■ **Brief**: In the entries below, how many lines include "command"? Reply with the number and nothing more.

■ **Material supplied**:
/-- Refutes O53: the clause of the watchdog gives the whole block after MGMT_WATCHDOG as the request's end alone, but the command also lets
in the requests of the card that waited for the place (R485). In `fullPath` the statement keeps the waiting read in the receive buffer,
where the model has taken it. -/
theorem not_management : ¬ Obligations.Management := by
  unfold Obligations.Management
  intro h
  obtain ⟨-, -, -, -, watchdog, -⟩ := h
  obtain ⟨-, late⟩ := watchdog 1 { blk := fullPath }
  obtain ⟨-, posts⟩ := late (stoppedRead 0) fullPath_late
  have claimed := answers_mgmtWatchdog (posts fun t ht => nomatch ht)
  have keeps : (settled (kwDrainAll (mgmtWatchdog 1 fullPath))).fab = fullPath.fab := by
    refine (congrArg Block.fab claimed).trans ?_
    simp only [eventPlat_fab, modPath_fab]
    rw [if_neg (by decide), mgmtAnswer_fab, Block.modHub_fab]
  have taken := fullPath_watchdog_takes
  rw [Block.link, keeps] at taken
  exact absurd taken (by decide)

end Sys2Proof.Management
end

/-! The issue of an instruction (R59, R75) by a thread that runs: ISSUED counts what the body has done, and where the body changes its
thread alone, nothing else of the cell moves. -/
section
namespace Sys2Proof.Issue
open Sys2Proof.Machine Sys2Proof.Claims

/-! The frame of one cell. -/
theorem onlyCell_modCell (b : Block) (k : Nat) (f : Cell → Cell) : OnlyCell b (b.modCell k f) k :=
  ⟨rfl, fun j hj => by rw [Block.modCell_cell, if_neg hj]⟩
theorem onlyCell_trans {a b c : Block} {k : Nat} (h : OnlyCell a b k) (g : OnlyCell b c k) : OnlyCell a c k := by
  obtain ⟨hrest, hcell⟩ := h
  obtain ⟨grest, gcell⟩ := g
  refine ⟨?_, fun j hj => (gcell j hj).trans (hcell j hj)⟩
  rw [← grest] at hrest
  exact hrest
@[simp] theorem here_modCell (b : Block) (w : Who) (f : Cell → Cell) : here (b.modCell w.cell f) w = f (here b w) := Block.modCell_cell_same _ _ _
theorem me_modCell (b : Block) (w : Who) (f : Cell → Cell) : me (b.modCell w.cell f) w = (f (here b w)).thread w.thr := by
  rw [← here_modCell b w f]; rfl
theorem onlyCell_countModCell (b : Block) (k : Nat) (f : Cell → Cell) : OnlyCell b ((b.modCell k f).countC k 0x400) k :=
  onlyCell_trans (onlyCell_modCell b k f) (onlyCell_modCell _ k _)
theorem here_countModCell (b : Block) (w : Who) (f : Cell → Cell) : here ((b.modCell w.cell f).countC w.cell 0x400) w = (f (here b w)).count 0x400 := by
  simp [Block.countC]
theorem thread_countModCell (b : Block) (w : Who) (f : Cell → Cell) (u : Nat) :
    ((b.modCell w.cell f).countC w.cell 0x400).thread w.cell u = (f (here b w)).thread u := by
  have hthr := congrArg Cell.thr (here_countModCell b w f)
  exact congrArg (mget {} · u) hthr
theorem cell_congr {b b' : Block} (h : b'.cells = b.cells) (k : Nat) : b'.cell k = b.cell k := by rw [Block.cell, h]; rfl
theorem mget_count (c : Cell) (o n j : Nat) : mget 0 (c.count o n).cnt j = if j = o then (mget 0 c.cnt o + n) % 2 ^ 64 else mget 0 c.cnt j :=
  mget_mset _ _ _ _ _

/-! Answers. -/
theorem answers_act {i : Instr} {s : State} {f : Block → Block} {P : Block → Prop} (h : exec i s = act f s) (hP : P (f s.blk)) : Answers i s P :=
  ⟨_, h, rfl, hP⟩
theorem answers_mono {i : Instr} {s : State} {P Q : Block → Prop} (h : Answers i s P) (hPQ : ∀ b, P b → Q b) : Answers i s Q := by
  obtain ⟨u, hu, hq, hP⟩ := h
  exact ⟨u, hu, hq, hPQ _ hP⟩

/-- A change of a running thread that counts as an issue: it does not fault, a wait that it enters does not issue again, and it differs. -/
structure Moves (t t' : Thread) : Prop where
  noFault : t'.st ≠ .fault
  noRetry : t'.st = .wait → t'.wait.retries = false
  differs : t' ≠ t

theorem runs_st {b : Block} {w : Who} (h : Runs b w) : (me b w).st = .run := by
  obtain ⟨-, run, -, -⟩ := h
  exact run
/-- A thread whose registers alone have changed moves by going on. -/
theorem moves_advance {t u : Thread} (hst : u.st = .run) (hpc : u.pc = t.pc) (hloop : u.loop = t.loop) : Moves t u.advance where
  noFault := by simp [hst]
  noRetry := by simp [hst]
  differs h := by
    obtain ⟨epc, eloop⟩ := Thread.advance_congr hpc hloop
    rw [h] at epc eloop
    exact Thread.advance_ne t (by rw [Thread.advance_eq, ← epc, ← eloop])
/-- A running thread moves by a wait that its instruction has issued into. -/
theorem moves_block {t : Thread} {w : Wait} {now : Nat} (hst : t.st = .run) (hw : w.retries = false) : Moves t (t.block w now) where
  noFault := by simp [Thread.block]
  noRetry _ := hw
  differs h := by
    have : (t.block w now).st = .run := by rw [h, hst]
    simp [Thread.block] at this

/-- A thread that runs issues: the body acts, and ISSUED counts. -/
theorem issue_eq {b b' : Block} {w : Who} {word : Nat} {body : Block → Block} (h : Runs b w) (hbody : body b = b')
    (hm : Moves (me b w) (me b' w)) : issue b w word body = b'.countC w.cell 0x400 := by
  subst hbody
  obtain ⟨live, run, fetched, inside⟩ := h
  obtain ⟨noFault, noRetry, differs⟩ := hm
  simp only [me, Block.thread] at run fetched inside noFault noRetry differs
  have retry : ((((body b).cell w.cell).thread w.thr).st == .wait && (((body b).cell w.cell).thread w.thr).wait.retries) = false := by
    simpa using noRetry
  simp [issue, live, run, fetched, Nat.not_le.mpr inside, retry, noFault, differs]

/-- The block once thread `t'` has taken the place of the thread that issues, and ISSUED has counted. -/
def issued (b : Block) (w : Who) (t' : Thread) : Block := (b.modThread w.cell w.thr fun _ => t').countC w.cell 0x400

theorem here_issued (b : Block) (w : Who) (t' : Thread) : here (issued b w t') w = ((here b w).setThread w.thr t').count 0x400 :=
  here_countModCell b w _
theorem thread_issued (b : Block) (w : Who) (t' : Thread) (u : Nat) :
    (issued b w t').thread w.cell u = if u = w.thr.val then t' else b.thread w.cell u :=
  (thread_countModCell b w _ u).trans (Cell.setThread_thread _ _ _ _)
@[simp] theorem me_issued (b : Block) (w : Who) (t' : Thread) : me (issued b w t') w = t' := by rw [me, thread_issued, if_pos rfl]
theorem onlyMe_issued (b : Block) (w : Who) (t' : Thread) : OnlyMe b (issued b w t') w := by
  refine ⟨onlyCell_countModCell b _ _, ?_, fun u hu => ?_, fun o => ?_⟩
  · rw [here_issued]; rfl
  · rw [thread_issued, if_neg hu]
  · rw [here_issued, mget_count]
    by_cases ho : o = 0x400
    · subst ho; rfl
    · have : (0x400 == o) = false := by simpa using Ne.symm ho
      rw [if_neg ho]; simp only [List.find?_cons, List.find?_nil, this]; rfl
theorem watchOf_issued (b : Block) (w : Who) (t' : Thread) (k u : Nat) : watchOf (issued b w t') k u = watchOf b k u := rfl

/-- An instruction that changes its own thread, after a change outside the cells. -/
theorem issue_thread {b b1 : Block} {w : Who} {word : Nat} {body : Block → Block} {g : Thread → Thread} {t' : Thread} (h : Runs b w)
    (hcells : b1.cells = b.cells) (hbody : body b = b1.modThread w.cell w.thr g) (hg : g (me b w) = t') (hm : Moves (me b w) t') :
    issue b w word body = issued b1 w t' := by
  have hthread : b1.thread w.cell w.thr = me b w := by rw [me, Block.thread, Block.thread, cell_congr hcells]
  have hset : b1.modThread w.cell w.thr g = b1.modThread w.cell w.thr fun _ => t' := by
    simp only [Block.modThread, Block.modCell, Cell.modThread]
    rw [show (b1.cell w.cell).thread w.thr = me b w from hthread, hg]
  refine issue_eq h (hbody.trans hset) ?_
  rwa [show me (b1.modThread w.cell w.thr fun _ => t') w = t' from Block.modThread_thread_same _ _ _ _]
/-- What such an instruction answers. -/
theorem answers_issued {i : Instr} {s : State} {b1 : Block} {w : Who} {t' : Thread} {f : Block → Block} (h : exec i s = act f s)
    (hf : f s.blk = issued b1 w t') : Answers i s fun b => OnlyMe b1 b w ∧ me b w = t' :=
  answers_act h (hf ▸ ⟨onlyMe_issued b1 w t', me_issued b1 w t'⟩)

/-! A thread that has written a scalar and goes on. -/
theorem setS_pc (t : Thread) (d : Nat) (v : Word) : (t.setS d v).pc = t.pc := by
  rw [← congrArg Thread.pc (Thread.setS_rest t d v)]
theorem setS_loop (t : Thread) (d : Nat) (v : Word) : (t.setS d v).loop = t.loop := by
  rw [← congrArg Thread.loop (Thread.setS_rest t d v)]
theorem setS_st (t : Thread) (d : Nat) (v : Word) : (t.setS d v).st = t.st := by
  rw [← congrArg Thread.st (Thread.setS_rest t d v)]
theorem next_setS_advance (t : Thread) (d : Nat) (v : Word) : Next t (t.setS d v).advance := Thread.advance_congr (setS_pc t d v) (setS_loop t d v)
theorem putS_setS_advance (t : Thread) (d : BitVec 5) (v : Word) : PutS t (t.setS d.toNat v).advance true d v := by
  refine ⟨?_, fun r => ?_⟩
  · rw [KeepsS, Thread.advance_eq]
    unfold Thread.setS
    split <;> rfl
  · rw [Thread.sr, Thread.advance_s, ← Thread.sr, Thread.setS_sr]
    simp
theorem moves_setS_advance {t : Thread} (h : t.st = .run) (d : Nat) (v : Word) : Moves t (t.setS d v).advance :=
  moves_advance ((setS_st t d v).trans h) (setS_pc t d v) (setS_loop t d v)

end Sys2Proof.Issue
end

/-! Draining the coalescer (R131, R132) leaves the threads, and in a cell whose words are sound corrects none. -/
section
namespace Sys2Proof.Drain
open Sys2Proof.Machine

/-- No word of the cell is in error, none is armed to be, and none has been corrected. -/
structure Sound (c : Cell) : Prop where
  serr : c.serr = []
  inject : c.inject = none
  met : c.met = []
/-- What a write to the store keeps: the threads, and the soundness of the words. -/
structure Written (c c' : Cell) : Prop where
  thr : c'.thr = c.thr
  sound : Sound c → Sound c'

theorem Written.refl (c : Cell) : Written c c := ⟨rfl, id⟩
theorem Written.trans {a b c : Cell} (h : Written a b) (g : Written b c) : Written a c := ⟨g.thr.trans h.thr, fun s => g.sound (h.sound s)⟩

theorem count_written (c : Cell) (o n : Nat) : Written c (c.count o n) := ⟨rfl, fun ⟨hs, hi, hm⟩ => ⟨hs, hi, hm⟩⟩
theorem mend_written (c : Cell) (f : Nat → Bool) : Written c (c.mend f) := by
  have logged (l : List (Nat × Nat)) : ∀ c : Cell, (l.foldl (fun c x => (c.count 0x30878).logErr x.1 x.2 0) c).thr = c.thr := by
    induction l with
    | nil => exact fun _ => rfl
    | cons x l ih => exact fun c => ih _
  refine ⟨?_, fun h => ?_⟩
  · unfold Cell.mend
    dsimp only
    split
    · rfl
    · exact logged _ c
  · have unchanged : c.mend f = c := by simp [Cell.mend, h.serr]
    rwa [unchanged]
/-- A write up to the armed injection. -/
theorem stored_written (c : Cell) (whole : Bool) (f : Nat → Bool) (off len v mask n : Nat) (g : Nat × BitVec 72 → Bool) :
    let x := if whole = true then c else c.mend f
    let y := { x with store := x.store.writeMask off len v mask, serr := x.serr.filter g }
    Written c (if n = 0 then y else y.count 0x30848 n) := by
  intro x y
  have mended : Written c x := by
    unfold x; split
    · exact .refl c
    · exact mend_written c f
  have stored : Written x y := ⟨rfl, fun ⟨hs, hi, hm⟩ => ⟨by simp [y, hs], hi, hm⟩⟩
  split
  · exact .trans mended stored
  · exact .trans (.trans mended stored) (count_written y _ _)
theorem write_written (c : Cell) (off len v mask : Nat) : Written c (c.write off len v mask) := by
  unfold Cell.write
  dsimp only
  split
  · exact stored_written c _ _ _ _ _ _ _ _
  · next armed =>
    split
    · exact stored_written c _ _ _ _ _ _ _ _
    · exact .trans (stored_written c _ _ _ _ _ _ _ _) ⟨rfl, fun h => nomatch armed.symm.trans h.inject⟩
theorem drain_written (c : Cell) (e : Coal) : Written c (c.drain e) :=
  .trans (b := { c with coal := c.coal.erase e }) ⟨rfl, fun ⟨hs, hi, hm⟩ => ⟨hs, hi, hm⟩⟩ (.trans (count_written _ _ _) (write_written _ _ _ _ _))
theorem drainAll_written : ∀ (l : List Coal) (c : Cell), Written c (l.foldl Cell.drain c)
  | [], c => .refl c
  | e :: l, c => .trans (drain_written c e) (drainAll_written l _)
theorem drainThread_written (c : Cell) (t : Nat) : Written c (c.drainThread t) := drainAll_written _ c

theorem thread_drainThread (c : Cell) (t u : Nat) : (c.drainThread t).thread u = c.thread u := by
  rw [Cell.thread, (drainThread_written c t).thr]; rfl

end Sys2Proof.Drain
end

/-! Nothing follows a command that has corrected no word (R25, R158). -/
section
namespace Sys2Proof.Quiescent
open Sys2Proof.Machine Sys2Proof.Claims

theorem mem_mput {α : Type} {m : Map α} {i : Nat} {v : α} {e : Nat × α} (h : e ∈ mput m i v) : e = (i, v) ∨ e ∈ m := by
  induction m with
  | nil => simpa [mput] using h
  | cons x m ih =>
    obtain ⟨k, w⟩ := x
    simp only [mput] at h
    split at h
    · simpa using h
    · split at h
      · exact (List.mem_cons.mp h).imp id (List.mem_cons_of_mem _)
      · rcases List.mem_cons.mp h with rfl | h
        · exact .inr List.mem_cons_self
        · exact (ih h).imp id (List.mem_cons_of_mem _)
theorem mem_mset {α : Type} [DecidableEq α] {d v : α} {m : Map α} {i : Nat} {e : Nat × α} (h : e ∈ mset d m i v) : e = (i, v) ∨ e ∈ m := by
  unfold mset at h
  split at h
  · exact .inr (List.mem_of_mem_filter h)
  · exact mem_mput h
/-- A property of the default and of every entry holds of what a key reads as. -/
theorem mget_of_forall {α : Type} {p : α → Prop} {d : α} (hd : p d) {m : Map α} (h : ∀ e ∈ m, p e.2) (i : Nat) : p (mget d m i) := by
  induction m with
  | nil => exact hd
  | cons x m ih =>
    simp only [mget]
    split
    · exact h x List.mem_cons_self
    · exact ih fun e he => h e (List.mem_cons_of_mem _ he)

■ **Solution**: 2